*** Exercise data Section Begins ***

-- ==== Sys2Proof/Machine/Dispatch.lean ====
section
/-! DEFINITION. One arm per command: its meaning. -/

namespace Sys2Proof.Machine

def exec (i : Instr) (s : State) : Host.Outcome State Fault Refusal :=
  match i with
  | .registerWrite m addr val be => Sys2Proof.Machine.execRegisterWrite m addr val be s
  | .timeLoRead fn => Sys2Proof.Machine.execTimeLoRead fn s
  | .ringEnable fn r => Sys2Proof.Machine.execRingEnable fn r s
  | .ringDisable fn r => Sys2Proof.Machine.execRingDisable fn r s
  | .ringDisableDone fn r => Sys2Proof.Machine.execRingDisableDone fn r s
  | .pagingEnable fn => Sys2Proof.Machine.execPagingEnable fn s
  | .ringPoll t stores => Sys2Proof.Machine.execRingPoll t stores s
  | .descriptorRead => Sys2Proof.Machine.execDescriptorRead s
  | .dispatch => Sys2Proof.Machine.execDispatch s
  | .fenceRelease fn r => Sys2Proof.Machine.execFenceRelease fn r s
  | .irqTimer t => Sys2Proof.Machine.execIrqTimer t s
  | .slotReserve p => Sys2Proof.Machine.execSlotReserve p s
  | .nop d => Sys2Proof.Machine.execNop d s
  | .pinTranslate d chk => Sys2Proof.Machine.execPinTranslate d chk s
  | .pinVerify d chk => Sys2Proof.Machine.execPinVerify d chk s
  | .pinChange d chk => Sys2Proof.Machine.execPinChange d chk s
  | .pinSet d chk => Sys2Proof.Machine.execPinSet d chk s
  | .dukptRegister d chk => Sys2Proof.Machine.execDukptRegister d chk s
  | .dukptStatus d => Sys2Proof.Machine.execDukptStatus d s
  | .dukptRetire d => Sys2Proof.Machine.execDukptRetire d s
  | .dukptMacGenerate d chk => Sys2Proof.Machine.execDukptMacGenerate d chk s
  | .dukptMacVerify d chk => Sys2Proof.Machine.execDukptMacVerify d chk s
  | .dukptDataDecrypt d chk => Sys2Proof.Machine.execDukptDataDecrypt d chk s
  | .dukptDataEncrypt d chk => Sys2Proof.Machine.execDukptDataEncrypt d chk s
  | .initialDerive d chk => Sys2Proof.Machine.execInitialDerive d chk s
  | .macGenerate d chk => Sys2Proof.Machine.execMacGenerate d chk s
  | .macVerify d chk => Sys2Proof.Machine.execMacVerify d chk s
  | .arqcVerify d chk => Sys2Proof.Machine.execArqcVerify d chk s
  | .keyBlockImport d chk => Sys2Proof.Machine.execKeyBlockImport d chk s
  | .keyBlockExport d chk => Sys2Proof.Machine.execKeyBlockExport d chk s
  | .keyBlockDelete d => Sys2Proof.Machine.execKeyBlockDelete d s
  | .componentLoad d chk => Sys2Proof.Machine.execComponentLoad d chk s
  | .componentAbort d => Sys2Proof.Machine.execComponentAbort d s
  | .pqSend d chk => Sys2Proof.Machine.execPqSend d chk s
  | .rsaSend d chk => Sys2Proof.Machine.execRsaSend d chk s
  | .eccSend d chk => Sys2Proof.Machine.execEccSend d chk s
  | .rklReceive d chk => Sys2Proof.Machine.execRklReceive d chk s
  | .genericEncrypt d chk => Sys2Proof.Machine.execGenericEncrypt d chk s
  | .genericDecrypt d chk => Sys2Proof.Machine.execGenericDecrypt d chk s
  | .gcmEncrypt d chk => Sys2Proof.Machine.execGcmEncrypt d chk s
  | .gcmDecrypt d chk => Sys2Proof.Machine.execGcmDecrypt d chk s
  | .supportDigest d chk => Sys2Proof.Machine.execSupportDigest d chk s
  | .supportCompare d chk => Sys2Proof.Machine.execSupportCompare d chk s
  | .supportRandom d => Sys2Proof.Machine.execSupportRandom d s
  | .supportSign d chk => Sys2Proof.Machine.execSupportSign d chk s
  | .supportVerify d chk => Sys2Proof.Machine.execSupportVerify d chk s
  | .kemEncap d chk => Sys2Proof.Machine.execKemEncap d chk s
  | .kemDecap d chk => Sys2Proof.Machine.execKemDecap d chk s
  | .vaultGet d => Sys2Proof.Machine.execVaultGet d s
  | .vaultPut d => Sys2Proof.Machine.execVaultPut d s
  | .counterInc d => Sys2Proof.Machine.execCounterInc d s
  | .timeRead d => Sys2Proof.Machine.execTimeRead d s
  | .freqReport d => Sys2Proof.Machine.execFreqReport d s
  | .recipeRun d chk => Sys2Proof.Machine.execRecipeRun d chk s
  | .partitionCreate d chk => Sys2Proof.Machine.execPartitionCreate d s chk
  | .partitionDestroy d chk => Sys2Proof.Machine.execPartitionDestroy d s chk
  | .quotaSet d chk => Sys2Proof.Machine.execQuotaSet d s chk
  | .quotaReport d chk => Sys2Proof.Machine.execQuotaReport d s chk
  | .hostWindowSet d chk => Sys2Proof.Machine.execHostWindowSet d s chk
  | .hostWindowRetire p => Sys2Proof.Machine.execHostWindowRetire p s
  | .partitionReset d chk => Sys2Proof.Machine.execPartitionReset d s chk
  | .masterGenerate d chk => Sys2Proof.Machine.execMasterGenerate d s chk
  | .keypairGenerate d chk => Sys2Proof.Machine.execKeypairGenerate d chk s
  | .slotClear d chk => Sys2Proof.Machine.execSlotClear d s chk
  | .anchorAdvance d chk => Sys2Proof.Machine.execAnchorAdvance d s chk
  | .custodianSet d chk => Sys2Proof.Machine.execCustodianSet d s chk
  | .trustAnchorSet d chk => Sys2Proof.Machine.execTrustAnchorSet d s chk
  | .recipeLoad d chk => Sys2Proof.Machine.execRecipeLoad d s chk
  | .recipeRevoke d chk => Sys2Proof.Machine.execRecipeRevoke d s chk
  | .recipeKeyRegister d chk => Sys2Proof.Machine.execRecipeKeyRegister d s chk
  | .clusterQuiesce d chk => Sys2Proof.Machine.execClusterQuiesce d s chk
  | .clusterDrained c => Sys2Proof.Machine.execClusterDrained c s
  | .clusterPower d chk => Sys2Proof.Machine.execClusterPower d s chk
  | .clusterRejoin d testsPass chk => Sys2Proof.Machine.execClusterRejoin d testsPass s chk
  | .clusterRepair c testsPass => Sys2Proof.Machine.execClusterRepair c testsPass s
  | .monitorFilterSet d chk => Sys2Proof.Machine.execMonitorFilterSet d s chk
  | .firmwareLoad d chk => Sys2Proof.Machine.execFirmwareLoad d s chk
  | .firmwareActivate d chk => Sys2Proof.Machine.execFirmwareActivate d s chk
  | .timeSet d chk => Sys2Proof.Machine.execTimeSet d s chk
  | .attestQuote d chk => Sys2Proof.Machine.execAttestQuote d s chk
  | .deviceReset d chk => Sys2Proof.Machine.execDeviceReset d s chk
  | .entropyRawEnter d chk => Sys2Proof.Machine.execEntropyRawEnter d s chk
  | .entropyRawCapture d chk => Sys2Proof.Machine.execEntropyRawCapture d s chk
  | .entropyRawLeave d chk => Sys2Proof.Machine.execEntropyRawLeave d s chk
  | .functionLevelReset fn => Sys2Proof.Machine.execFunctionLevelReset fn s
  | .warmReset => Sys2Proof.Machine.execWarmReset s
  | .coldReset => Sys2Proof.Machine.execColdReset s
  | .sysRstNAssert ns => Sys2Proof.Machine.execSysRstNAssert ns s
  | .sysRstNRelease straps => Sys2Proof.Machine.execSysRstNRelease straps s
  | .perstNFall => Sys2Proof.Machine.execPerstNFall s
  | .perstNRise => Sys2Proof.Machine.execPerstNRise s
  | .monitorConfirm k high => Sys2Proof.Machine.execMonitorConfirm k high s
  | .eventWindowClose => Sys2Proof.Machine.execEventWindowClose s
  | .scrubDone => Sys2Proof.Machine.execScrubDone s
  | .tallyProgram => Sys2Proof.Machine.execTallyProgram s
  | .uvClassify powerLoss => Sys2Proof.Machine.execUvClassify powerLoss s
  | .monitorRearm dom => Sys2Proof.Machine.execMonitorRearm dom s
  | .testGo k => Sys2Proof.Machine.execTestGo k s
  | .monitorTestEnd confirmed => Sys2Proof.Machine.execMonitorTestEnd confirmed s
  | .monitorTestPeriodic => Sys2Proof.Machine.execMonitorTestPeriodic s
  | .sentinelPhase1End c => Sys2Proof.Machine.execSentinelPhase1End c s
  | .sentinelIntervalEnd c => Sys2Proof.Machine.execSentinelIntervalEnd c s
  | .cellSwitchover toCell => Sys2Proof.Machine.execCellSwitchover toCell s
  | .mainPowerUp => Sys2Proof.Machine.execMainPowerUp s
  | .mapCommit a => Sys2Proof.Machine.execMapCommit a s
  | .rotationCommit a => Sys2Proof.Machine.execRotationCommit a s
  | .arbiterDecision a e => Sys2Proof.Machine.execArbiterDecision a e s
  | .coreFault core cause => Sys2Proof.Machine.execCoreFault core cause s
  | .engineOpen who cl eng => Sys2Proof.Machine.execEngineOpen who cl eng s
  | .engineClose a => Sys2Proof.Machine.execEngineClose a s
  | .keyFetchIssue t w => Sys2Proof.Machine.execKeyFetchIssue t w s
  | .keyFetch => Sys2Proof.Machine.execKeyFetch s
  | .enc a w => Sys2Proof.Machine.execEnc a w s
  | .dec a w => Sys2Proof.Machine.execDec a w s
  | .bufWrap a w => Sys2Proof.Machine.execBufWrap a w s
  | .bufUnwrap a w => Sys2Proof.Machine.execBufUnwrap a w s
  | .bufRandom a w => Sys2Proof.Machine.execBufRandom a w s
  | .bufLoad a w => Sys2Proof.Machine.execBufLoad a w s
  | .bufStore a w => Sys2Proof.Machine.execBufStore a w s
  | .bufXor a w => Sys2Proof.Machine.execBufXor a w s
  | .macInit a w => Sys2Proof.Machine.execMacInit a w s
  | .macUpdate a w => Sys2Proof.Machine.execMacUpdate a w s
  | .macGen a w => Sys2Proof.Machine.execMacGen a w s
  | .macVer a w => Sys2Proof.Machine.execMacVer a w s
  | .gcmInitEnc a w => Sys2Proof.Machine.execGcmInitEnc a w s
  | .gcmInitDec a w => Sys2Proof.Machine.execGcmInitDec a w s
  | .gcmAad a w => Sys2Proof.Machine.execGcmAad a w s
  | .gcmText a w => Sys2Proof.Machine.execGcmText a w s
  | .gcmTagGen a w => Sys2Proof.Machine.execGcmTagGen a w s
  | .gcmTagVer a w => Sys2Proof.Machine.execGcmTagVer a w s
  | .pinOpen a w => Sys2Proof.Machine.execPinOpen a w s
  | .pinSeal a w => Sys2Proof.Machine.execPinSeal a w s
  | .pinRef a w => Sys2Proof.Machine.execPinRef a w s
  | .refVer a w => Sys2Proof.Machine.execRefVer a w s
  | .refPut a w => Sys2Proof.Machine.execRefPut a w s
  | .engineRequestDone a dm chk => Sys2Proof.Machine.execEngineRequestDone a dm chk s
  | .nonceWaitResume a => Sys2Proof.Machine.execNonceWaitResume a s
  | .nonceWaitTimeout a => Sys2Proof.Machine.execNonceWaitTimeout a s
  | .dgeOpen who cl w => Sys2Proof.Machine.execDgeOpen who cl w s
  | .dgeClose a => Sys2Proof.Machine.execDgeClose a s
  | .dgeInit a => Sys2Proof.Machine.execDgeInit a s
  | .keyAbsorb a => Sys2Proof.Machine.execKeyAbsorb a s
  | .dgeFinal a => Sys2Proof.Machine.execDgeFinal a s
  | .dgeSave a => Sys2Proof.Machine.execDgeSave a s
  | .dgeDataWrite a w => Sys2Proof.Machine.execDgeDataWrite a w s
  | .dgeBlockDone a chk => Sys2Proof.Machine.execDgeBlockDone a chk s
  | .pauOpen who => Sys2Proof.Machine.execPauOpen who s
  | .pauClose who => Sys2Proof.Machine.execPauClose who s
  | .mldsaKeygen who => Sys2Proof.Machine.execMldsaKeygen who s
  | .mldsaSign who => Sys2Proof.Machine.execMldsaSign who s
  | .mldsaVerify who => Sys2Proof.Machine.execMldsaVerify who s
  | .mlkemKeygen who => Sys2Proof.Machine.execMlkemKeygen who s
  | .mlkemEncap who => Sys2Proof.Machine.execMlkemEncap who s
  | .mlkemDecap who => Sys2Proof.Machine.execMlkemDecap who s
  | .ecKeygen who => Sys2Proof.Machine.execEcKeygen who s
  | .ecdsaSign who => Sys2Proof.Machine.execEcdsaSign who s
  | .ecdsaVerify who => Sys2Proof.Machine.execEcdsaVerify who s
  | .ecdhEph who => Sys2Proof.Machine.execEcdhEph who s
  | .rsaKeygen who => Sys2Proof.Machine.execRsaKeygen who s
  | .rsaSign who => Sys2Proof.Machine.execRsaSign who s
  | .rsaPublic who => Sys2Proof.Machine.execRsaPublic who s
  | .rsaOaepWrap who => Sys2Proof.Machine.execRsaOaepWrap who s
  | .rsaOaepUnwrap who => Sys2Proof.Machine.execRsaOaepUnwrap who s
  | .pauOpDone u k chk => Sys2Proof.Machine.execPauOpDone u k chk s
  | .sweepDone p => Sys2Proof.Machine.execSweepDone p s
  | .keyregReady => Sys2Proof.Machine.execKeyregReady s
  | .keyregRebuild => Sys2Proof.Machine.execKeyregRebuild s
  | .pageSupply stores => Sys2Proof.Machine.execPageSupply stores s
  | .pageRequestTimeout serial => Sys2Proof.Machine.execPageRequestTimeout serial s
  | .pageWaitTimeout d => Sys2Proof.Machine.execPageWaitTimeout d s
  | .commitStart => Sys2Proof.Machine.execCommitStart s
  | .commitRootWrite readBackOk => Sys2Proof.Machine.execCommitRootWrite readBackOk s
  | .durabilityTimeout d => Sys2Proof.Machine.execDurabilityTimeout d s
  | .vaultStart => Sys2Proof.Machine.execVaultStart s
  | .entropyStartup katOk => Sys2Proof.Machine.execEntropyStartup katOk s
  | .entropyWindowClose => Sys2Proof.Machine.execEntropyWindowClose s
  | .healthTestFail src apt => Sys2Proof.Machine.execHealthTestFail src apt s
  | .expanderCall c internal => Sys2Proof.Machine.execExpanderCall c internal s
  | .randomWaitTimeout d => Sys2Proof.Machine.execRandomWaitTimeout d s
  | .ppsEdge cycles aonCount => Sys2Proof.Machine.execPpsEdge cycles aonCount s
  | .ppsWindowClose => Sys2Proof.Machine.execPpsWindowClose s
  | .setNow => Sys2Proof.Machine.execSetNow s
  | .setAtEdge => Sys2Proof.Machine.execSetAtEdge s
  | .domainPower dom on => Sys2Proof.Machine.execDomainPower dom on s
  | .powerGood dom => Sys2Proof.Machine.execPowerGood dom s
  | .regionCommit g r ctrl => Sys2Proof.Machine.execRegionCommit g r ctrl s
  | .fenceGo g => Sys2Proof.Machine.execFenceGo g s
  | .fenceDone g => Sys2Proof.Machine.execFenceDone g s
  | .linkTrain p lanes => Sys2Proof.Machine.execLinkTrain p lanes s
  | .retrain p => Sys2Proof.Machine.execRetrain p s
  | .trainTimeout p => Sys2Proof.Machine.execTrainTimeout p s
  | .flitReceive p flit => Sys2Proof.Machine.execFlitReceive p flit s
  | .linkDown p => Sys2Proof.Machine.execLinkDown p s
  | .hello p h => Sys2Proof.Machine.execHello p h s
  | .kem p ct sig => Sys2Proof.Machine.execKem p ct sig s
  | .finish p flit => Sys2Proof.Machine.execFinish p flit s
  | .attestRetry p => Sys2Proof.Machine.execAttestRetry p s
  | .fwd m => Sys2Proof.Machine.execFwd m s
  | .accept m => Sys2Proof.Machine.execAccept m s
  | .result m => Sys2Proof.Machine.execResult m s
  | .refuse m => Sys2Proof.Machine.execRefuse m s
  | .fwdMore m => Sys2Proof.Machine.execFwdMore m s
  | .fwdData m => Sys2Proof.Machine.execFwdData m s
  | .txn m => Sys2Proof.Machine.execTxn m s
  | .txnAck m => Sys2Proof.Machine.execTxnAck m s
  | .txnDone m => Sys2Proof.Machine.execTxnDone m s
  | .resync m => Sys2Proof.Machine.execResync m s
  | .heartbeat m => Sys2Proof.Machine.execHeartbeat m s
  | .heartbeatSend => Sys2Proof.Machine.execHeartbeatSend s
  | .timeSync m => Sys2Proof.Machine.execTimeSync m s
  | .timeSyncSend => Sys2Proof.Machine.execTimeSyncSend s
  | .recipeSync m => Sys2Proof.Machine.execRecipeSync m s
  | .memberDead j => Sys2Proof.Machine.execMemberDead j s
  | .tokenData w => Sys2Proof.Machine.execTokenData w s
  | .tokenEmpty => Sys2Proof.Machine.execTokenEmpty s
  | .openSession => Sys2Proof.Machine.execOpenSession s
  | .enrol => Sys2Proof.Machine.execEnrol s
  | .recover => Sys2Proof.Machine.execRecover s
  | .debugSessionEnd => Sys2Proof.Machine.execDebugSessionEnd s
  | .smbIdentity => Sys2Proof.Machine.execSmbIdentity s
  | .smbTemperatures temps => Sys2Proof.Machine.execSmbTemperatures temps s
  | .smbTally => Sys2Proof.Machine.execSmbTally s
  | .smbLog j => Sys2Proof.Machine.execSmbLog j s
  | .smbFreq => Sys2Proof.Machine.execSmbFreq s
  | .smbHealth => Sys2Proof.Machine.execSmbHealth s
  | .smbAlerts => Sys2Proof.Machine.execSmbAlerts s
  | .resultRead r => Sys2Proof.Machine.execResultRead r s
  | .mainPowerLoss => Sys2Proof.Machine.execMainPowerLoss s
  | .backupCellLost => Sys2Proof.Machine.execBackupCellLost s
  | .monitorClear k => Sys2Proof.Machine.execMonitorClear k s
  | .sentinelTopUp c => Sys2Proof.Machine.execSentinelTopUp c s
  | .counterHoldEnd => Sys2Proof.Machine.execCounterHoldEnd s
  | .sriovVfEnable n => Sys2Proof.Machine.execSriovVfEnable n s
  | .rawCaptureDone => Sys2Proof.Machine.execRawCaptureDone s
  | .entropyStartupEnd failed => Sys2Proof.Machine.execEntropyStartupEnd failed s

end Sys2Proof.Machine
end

*** Exercise data Section Ends ***

About this exercise ->
From the first line of the records above down to the line containing "Sys2Proof.Machine.execRingDisable fn r s", repeat each line exactly as written. Include both of those lines and add nothing.

Task result ->
-- ==== Sys2Proof/Machine/Dispatch.lean ====
section
/-! DEFINITION. One arm per command: its meaning. -/

namespace Sys2Proof.Machine

def exec (i : Instr) (s : State) : Host.Outcome State Fault Refusal :=
  match i with
  | .registerWrite m addr val be => Sys2Proof.Machine.execRegisterWrite m addr val be s
  | .timeLoRead fn => Sys2Proof.Machine.execTimeLoRead fn s
  | .ringEnable fn r => Sys2Proof.Machine.execRingEnable fn r s
  | .ringDisable fn r => Sys2Proof.Machine.execRingDisable fn r s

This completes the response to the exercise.